ReSeT yOuR mInD
Software-News-Anime & More

Construye tu propia marca Parte I

Bastaron unos minutos para que la marca personal del ex gobernador de Nueva York, Eliot Spitzer, otrora exitosa, se viniera abajo en unos minutos. ¿Cuánto le va a costar? ¿Se podrá recuperar? ¿Cómo se sentirá su familia? No lo sé.

Lo que nos deja como lección es que somos los únicos responsables de lo mejor que un día podremos heredar a nuestros hijos. No una cuenta de banco, ni siquiera una formación académica. No. Un nombre.

¿Qué es exactamente una marca personal? Peter Montoya, en su libro "The Personal Branding Phenomenon", lo define así: "Es una identidad personal que estimula una respuesta emocional significativa en otra persona, provocado por sus cualidades o virtudes".

Ahora pensemos, ¿qué palabra o frase queremos que las personas piensen cuando escuchan nuestro nombre?

Por ejemplo: ¿qué piensas cuando escuchas el nombre de Vicente Fox? ¿Salma Hayek? ¿Lorena Ochoa? ¿Te fijas querido lector, lectora, cómo cada uno de estos nombres nos provocan una respuesta emocional particular?

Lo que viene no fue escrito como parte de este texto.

-- ==== Sys2Proof/Syntax.lean ====
section
/-! DEFINITION. Syntax.lean: the commands the module takes, one constructor per row of opcode_table.json,
and the operands they carry. A core command names its core; a syllable carries the fields of Table 2.5. -/

namespace Sys2Proof

/-- Global core number 0 to 127 (R15). -/
abbrev CoreId := Fin 128
/-- Compute die 0 to 7. -/
abbrev CdId := Fin 8
/-- Memory die 0 to 7. -/
abbrev MdId := Fin 8
/-- A die that holds a wheel and a copy of fabric time: 0 to 7 the CDs, 8 the IOD (R24, R26). -/
abbrev DieId := Fin 9
/-- Array of a core: 0 FA, 1 BA0, 2 BA1. -/
abbrev ArrId := Fin 3
/-- Unit of a core: 0 FA, 1 BA0, 2 BA1, 3 V half 0, 4 V half 1, 5 X, 6 K, 7 Q, and 8 to 10 the drain path of FA, BA0,
BA1 (R57, R94). -/
abbrev UnitId := Fin 11
/-- Context ID (R253). -/
abbrev CtxId := Fin 4096
/-- Context-relative core index, the virtual core (R42 VCORE, R297). -/
abbrev VCoreId := Fin 128
/-- Queue number (QUE_DB.QID). -/
abbrev QueueId := Fin 65536
/-- Absolute index of an entry of a queue, modulo 65,536 (R276). -/
abbrev EntryIdx := Fin 65536
/-- Group number (COL_GCMD.GROUP). -/
abbrev GroupId := Fin 4096
/-- Optical link L0 to L47 (R312). -/
abbrev LinkId := Fin 48
/-- Page of BAR0 by its number, address / 4,096 (R466). -/
abbrev PageRef := Fin 16384

/-- Syllable of slots S0 and S1 (Table 2.5). -/
structure SSyl where
  pred : BitVec 4
  pneg : Bool
  rd : BitVec 6
  ra : BitVec 6
  rb : BitVec 6
  im : Bool
  imm : Word32
  deriving DecidableEq, Repr

/-- Syllable of slot C. -/
structure CSyl where
  pred : BitVec 4
  pneg : Bool
  ra : BitVec 6
  ofs : Word32
  deriving DecidableEq, Repr

/-- Syllable of slots M0 and M1, opcodes 0x01 to 0x0F. -/
structure MSyl where
  pred : BitVec 4
  pneg : Bool
  rt : BitVec 6
  ra : BitVec 6
  size : BitVec 3
  pd : BitVec 4
  ofs : Word32
  deriving DecidableEq, Repr

/-- Syllable of slots M0 and M1, opcodes 0x10 to 0x1F. -/
structure DSyl where
  pred : BitVec 4
  pneg : Bool
  ds : BitVec 5
  dd : BitVec 5
  di : BitVec 5
  rm : BitVec 6
  tag : BitVec 4
  deriving DecidableEq, Repr

/-- Syllable of slots F, B0 and B1. -/
structure ASyl where
  pred : BitVec 4
  pneg : Bool
  acc : BitVec 2
  da : BitVec 5
  db : BitVec 5
  td : BitVec 3
  dfl : BitVec 3
  cell : BitVec 3
  accum : Bool
  rot : Bool
  ksteps : BitVec 16
  deriving DecidableEq, Repr

/-- Syllable of slots V0 and V1. -/
structure VSyl where
  pred : BitVec 4
  pneg : Bool
  vd : BitVec 3
  va : BitVec 3
  vb : BitVec 3
  vc : BitVec 3
  row0 : BitVec 6
  nrm1 : BitVec 6
  bsrc : BitVec 2
  gs : BitVec 6
  dn : BitVec 5
  pd : BitVec 4
  deriving DecidableEq, Repr

/-- Syllable of slot X. -/
structure XSyl where
  pred : BitVec 4
  pneg : Bool
  ta : BitVec 3
  axis : BitVec 2
  td : BitVec 3
  gd : BitVec 6
  accg : Bool
  row0 : BitVec 6
  nrm1 : BitVec 6
  deriving DecidableEq, Repr

/-- Syllable of slot Y. -/
structure YSyl where
  pred : BitVec 4
  pneg : Bool
  ra : BitVec 6
  rb : BitVec 6
  imm : Word32
  deriving DecidableEq, Repr

/-- Syllable of slot K. -/
structure KSyl where
  pred : BitVec 4
  pneg : Bool
  ts : BitVec 3
  dd : BitVec 5
  fmt : BitVec 4
  rnd : BitVec 2
  kind : BitVec 3
  rot : Bool
  deriving DecidableEq, Repr

/-- Syllable of slot Q. -/
structure QSyl where
  pred : BitVec 4
  pneg : Bool
  ts : BitVec 3
  dn : BitVec 5
  gs : BitVec 6
  kind : BitVec 3
  deriving DecidableEq, Repr

/-- Operations of the scalar slots (Table 2.8, S). -/
inductive SOp where
  | nop | add | sub | mul | mulh | and | or | xor | shl | shr | sar | min | max | mov | movhi
  | cmpeq | cmpne | cmplt | cmpltu | cmple | cmpleu | pand | por | pxor | pnot | pmov | pget | popc | clz | rdsr | wrsr
  deriving DecidableEq, Repr

/-- Operations of slot C. -/
inductive COp where
  | br | brr | call | ret | loop | halt | stop
  deriving DecidableEq, Repr

/-- Operations of slots M0 and M1 below 0x10. -/
inductive MOp where
  | ld | lds | st | descLd | descSv | descAdv | descSts
  deriving DecidableEq, Repr

/-- DMA and stack operations of slots M0 and M1. -/
inductive DOp where
  | cpy | xp | gath | scat | scadd | push | pop
  deriving DecidableEq, Repr

/-- Operations of slots F, B0 and B1. -/
inductive AOp where
  | aload | amm | adist | adrain | afill | aclr
  deriving DecidableEq, Repr

/-- Operations of slots V0 and V1. -/
inductive VOp where
  | vadd | vsub | vmul | vfma | vmax | vmin | vabs | vneg | vmov | vcmplt | vcmpeq
  | vexp | vlog | vrcp | vrsq | vsqrt | vtanh | vsig | vgelu | vsilu | vslope | vld | vst
  deriving DecidableEq, Repr

/-- Operations of slot X. -/
inductive XOp where
  | xsum | xsumsq | xmax | xmin | xamax | xargmax | xnfin
  deriving DecidableEq, Repr

/-- Operations of slot Y. -/
inductive YOp where
  | wdma | weng | sig | tokw | twait | fence | qpost
  deriving DecidableEq, Repr

/-- Operations of slot K. -/
inductive KOp where
  | kcvt | kunp
  deriving DecidableEq, Repr

/-- Operations of slot Q. -/
inductive QOp where
  | qamax | qseed | qrot | qtsc
  deriving DecidableEq, Repr

/-- A syllable with the slot class it belongs to; array and vector syllables name their unit. -/
inductive Syl where
  | s (op : SOp) (y : SSyl)
  | c (op : COp) (y : CSyl)
  | m (op : MOp) (y : MSyl)
  | d (op : DOp) (y : DSyl)
  | a (arr : ArrId) (op : AOp) (y : ASyl)
  | v (half : Fin 2) (op : VOp) (y : VSyl)
  | x (op : XOp) (y : XSyl)
  | y (op : YOp) (y : YSyl)
  | k (op : KOp) (y : KSyl)
  | q (op : QOp) (y : QSyl)
  deriving DecidableEq, Repr

/-- A flit as it arrives: sixteen 144-bit codewords, granule 0 first (R315). -/
structure RxFlit where
  cw : List (BitVec 144)
  deriving DecidableEq, Repr

/-- A packet: the transaction header of Table 11.5, its lane and its body (R318). -/
structure Packet where
  vl : Fin 4
  dst : Word16
  src : Word16
  ctxgen : Word32
  fepoch : Word16
  op : Byte
  hops : BitVec 4
  addr : Word64
  token : Word32
  body : List Byte
  deriving DecidableEq, Repr

/-- Kind of a memory access (Table 9.7 ACCESS). -/
inductive Access where
  | read
  | write
  | fetch
  | readWrite
  deriving DecidableEq, Repr

/-- Unit whose access a walk serves (Table 9.7 UNIT). -/
inductive XUnit where
  | core (c : CoreId)
  | coll
  | kiln (m : MdId)
  deriving DecidableEq, Repr

/-- Allocation class of a request at the memory-side cache (R212). -/
inductive Alloc where
  | normal
  | stream
  | noalloc
  deriving DecidableEq, Repr

/-- A read of device memory as it reaches its home MD: DPA, bytes, the context and generation it bears if any
(R255), and its allocation class (R212). -/
structure MemRead where
  dpa : BitVec 40
  len : Nat
  ctxgen : Option Word32
  cls : Alloc
  deriving DecidableEq, Repr

/-- A write of device memory as it reaches its home MD. -/
structure MemWrite where
  dpa : BitVec 40
  data : List Byte
  poison : Bool
  ctxgen : Option Word32
  cls : Alloc
  deriving DecidableEq, Repr

/-- A unit that the fill of R216 writes. -/
inductive FillUnit where
  | md (m : MdId)
  | spm (c : CoreId)
  | dsm (d : CdId)
  deriving DecidableEq, Repr

/-- What the source of a kiln block reports (R418): bytes that host memory returned, which only a HOST source has here; poison
and errors of the source. -/
structure SourceData where
  data : List Byte
  poison : Bool
  failed : Bool
  status : Word16
  deriving DecidableEq, Repr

Nuestra marca personal refleja quiénes somos, qué hemos hecho y cómo nos perciben los demás. Y jamás pretender ser alguien que no somos; tarde o temprano, la realidad aflora.

Es importante lograr que una sola palabra sea la que nos defina. Las mejores marcas son simples, directas y claras. Por ejemplo, John Kennedy era carismático. Marilyn Monroe era sexy. Margaret Thatcher, la dama de hierro. Nelson Mandela, la imagen del valor. La madre Teresa, de entrega.

La marca personal se construye a diario, e inicia en el "Mucho gusto" que pronunciamos al conocer a alguien mientras nos damos la mano. En ese momento, sucede lo siguiente en la mente de nuestro interlocutor: · En un cuarto de segundo, la persona ya se hizo una idea acerca de nosotros.

· En los primeros cinco segundos, la primera impresión que le causemos va y viene en la mente del otro unas 11 veces: "Me gusta, no me gusta..." · La primera impresión que causemos es más importante que las siguientes cinco juntas.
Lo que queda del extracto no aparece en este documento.